I just :heart: intelligent Women! You've inspired me to write this post policywank

I agree... Not everyone is cut out to be a Leader, and there's too many people expected to be a Leader, when they're clearly not... The problem is, our society’s male bias isn't driven by nature… Most people know, when you suppress nature, or diminish it, there are significant ramifications.

We all know about the many examples in the insect world, where there are Females of many species reining supreme. This is very normal due to their natural superior biology and physiology. What does the subservient insect population do? Does it conspire, manipulate, or indoctrinate? No… It follows, without question, without pause… And to great success (as you’ll read soon)! Look, I know humans don't operate this way, but we have all evolved in the same world.

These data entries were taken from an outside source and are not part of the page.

/-- OPEN (R385): a context is taken and OPEN_ACK sent; an older incarnation fails first; a repeated OPEN is answered again; without a context,
NAK with NO_RESOURCE. -/
def execOpenPkt (p : Packet) (now : Nat) (s : State) : Host.Outcome State Fault Refusal :=
  let s0 := s.at_ now
  let s1 := { s0 with lnk := { s0.lnk with delivered := s0.lnk.delivered.erase p } }
  match p.body with
  | .opening conn cls device part peer inc =>
    if !s1.xpt.ready ∨ !p.trailerOk then .next s1
    else if s1.expired p then .next (s1.count Reg.xptCntExpired 1)
    else
      let accept (x : State) : State :=
        match x.takeConn .opened device peer p.src part cls with
        | some (y, k) =>
          (y.modConn k fun c => { c with peerConn := conn, peerInc := inc }).sendControl k 0x02#8 0 8
            (.openAck ⟨k % 1048576, Nat.mod_lt _ (by decide)⟩ ((y.conn k).map (·.inc) |>.getD 0))
        | none =>
          let c := { (x.newConn .closed device peer p.src part cls 0) with peerConn := conn, peerInc := inc }
          x.inject device (x.mkPacket c 0x06#8 0 0 0 8 (.nak 3 .noResource 0)).seal
      match s1.findConn (quadKey device peer.val p.src part.val cls.val) with
      | none => .next (accept s1)
      | some (k, c) =>
        if c.state = .opening then
          .next (((s1.modConn k fun x => { x with state := .opened, peerConn := conn, peerInc := inc, sent := [] }).sendControl k 0x02#8 0 8
            (.openAck ⟨k % 1048576, Nat.mod_lt _ (by decide)⟩ c.inc)).pump k)
        else if c.peerInc = inc ∧ c.peerConn = conn then
          .next (s1.sendControl k 0x02#8 0 8 (.openAck ⟨k % 1048576, Nat.mod_lt _ (by decide)⟩ c.inc))
        else .next (accept (s1.failConn k))
  | _ => .next (s1.count Reg.xptCntStale 1)

/-- OPEN_ACK (R385). -/
def execOpenAck (p : Packet) (now : Nat) (s : State) : Host.Outcome State Fault Refusal :=
  match s.receive p now false, p.body with
  | (s1, some (k, c)), .openAck conn inc =>
    if c.state = .opening then
      .next ((s1.modConn k fun x => { x with state := .opened, peerConn := conn, peerInc := inc, sent := [], retries := 0 }).pump k)
    else .next s1
  | (s1, _), _ => .next s1

/-- CLOSE (R385): with the abort bit the connection fails, otherwise it ends and CLOSE_ACK is sent. -/
def execClosePkt (p : Packet) (now : Nat) (s : State) : Host.Outcome State Fault Refusal :=
  match s.receive p now false, p.body with
  | (s1, some (k, _)), .close abort =>
    if abort then .next (s1.failConn k) else .next ((s1.sendControl k 0x04#8 0 0 .closeAck).closed k)
  | (s1, _), _ => .next s1

/-- CLOSE_ACK (R385). -/
def execCloseAck (p : Packet) (now : Nat) (s : State) : Host.Outcome State Fault Refusal :=
  match s.receive p now false with
  | (s1, some (k, c)) => if c.state = .closing then .next (s1.closed k) else .next s1
  | (s1, none) => .next s1

/-- CLOSE_TIMEOUT (R385): 3 RTO without CLOSE_ACK. -/
def execCloseTimeout (conn now : Nat) (s : State) : Host.Outcome State Fault Refusal :=
  let s1 := s.at_ now
  match s1.conn conn with
  | some c => if c.state = .closing ∧ c.closeAt + 3 * c.rto ≤ now then .next (s1.closed conn) else .next s1
  | none => .next s1

/-- CONNECTION_IDLE (R385, R418): idle for IDLE strokes, with no operation outstanding and no held result. -/
def execConnectionIdle (conn : Nat) (s : State) : Host.Outcome State Fault Refusal :=
  match s.conn conn with
  | none => .next s
  | some c =>
    let idle := s.fld Reg.xptCc 15 0
    if c.state = .opened ∧ idle ≠ 0 ∧ c.ops = 0 ∧ c.waiting.isEmpty ∧ c.sent.isEmpty ∧ c.lastUse + idle ≤ s.strokeNow ∧
        s.xpt.results.all (fun r => r.conn != conn) then
      .next ((s.sendControl conn 0x03#8 0 1 (.close false)).modConn conn fun x => { x with state := .closing, closeAt := s.stk.time })
    else .next s

/-- ACK (R387). -/
def execAck (p : Packet) (now : Nat) (s : State) : Host.Outcome State Fault Refusal :=
  match s.receive p now false, p.body with
  | (s1, some (k, _)), .ack bitmap => .next (s1.takeAck k p.xp.ack bitmap p.xp.echo)
  | (s1, _), _ => .next s1

/-- ACK_DELAY_TIMER (R387): 1 µs after the first unacknowledged arrival. -/
def execAckDelayTimer (conn now : Nat) (s : State) : Host.Outcome State Fault Refusal :=
  let s1 := s.at_ now
  match s1.conn conn with
  | some c => if c.state = .opened ∧ c.unacked ≠ 0 ∧ c.firstAt + 1000 ≤ now then .next (s1.sendAck conn) else .next s1
  | none => .next s1

/-- Send a packet that was sent before once more (R386, R388). -/
def State.resend (s : State) (k : Nat) (x : Sent) : State :=
  match s.conn k with
  | none => s
  | some c =>
    let p := { x.pkt with xp := { x.pkt.xp with retx := true, ack := c.rcvNxt, echo := c.echoDue },
                          viaValid := false, nonmin := false }
    ((s.modConn k fun y => { y with sent := y.sent.map fun z => if z = x then { pkt := p, at_ := s.stk.time } else z }).count
      Reg.xptCntRetx 1).launch k p

/-- What a NAK says of one sent packet (R386): GAP resends it, NOT_READY resends it after 2 µs, REFUSED completes the operation with its status and
is not retransmitted. -/
def State.takeNak (s : State) (k : Nat) (kind : Nat) (st : Status) (x : Sent) : State :=
  match kind with
  | 1 => s.resend k x
  | 2 => s.modConn k fun y => { y with notReady := y.notReady ++ [x.pkt.xp.seq] }
  | 3 =>
    let t := x.pkt.xp.tag
    let s1 := s.modConn k fun y => { y with
      sent := y.sent.erase x, inflight := y.inflight - x.pkt.len, sendq := y.sendq.filter fun q => q.xp.tag != t }
    (if s.tagOf k x.pkt then s1.opDone t.toNat st [] else s1).pump k
  | _ => s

I feel if we stripped away societal influences (and manipulations), merely by virtue of Women’s, you guessed it, superior biology and physiology, would we align with the Female ruled insect population paradigm?

What is remarkable, there is approximately 1.4 billion (the figure does fluctuate) insects to one person. Consider how many instances of insect Females reining supreme in this group could be, versus the male bias in human society… The difference is staggering!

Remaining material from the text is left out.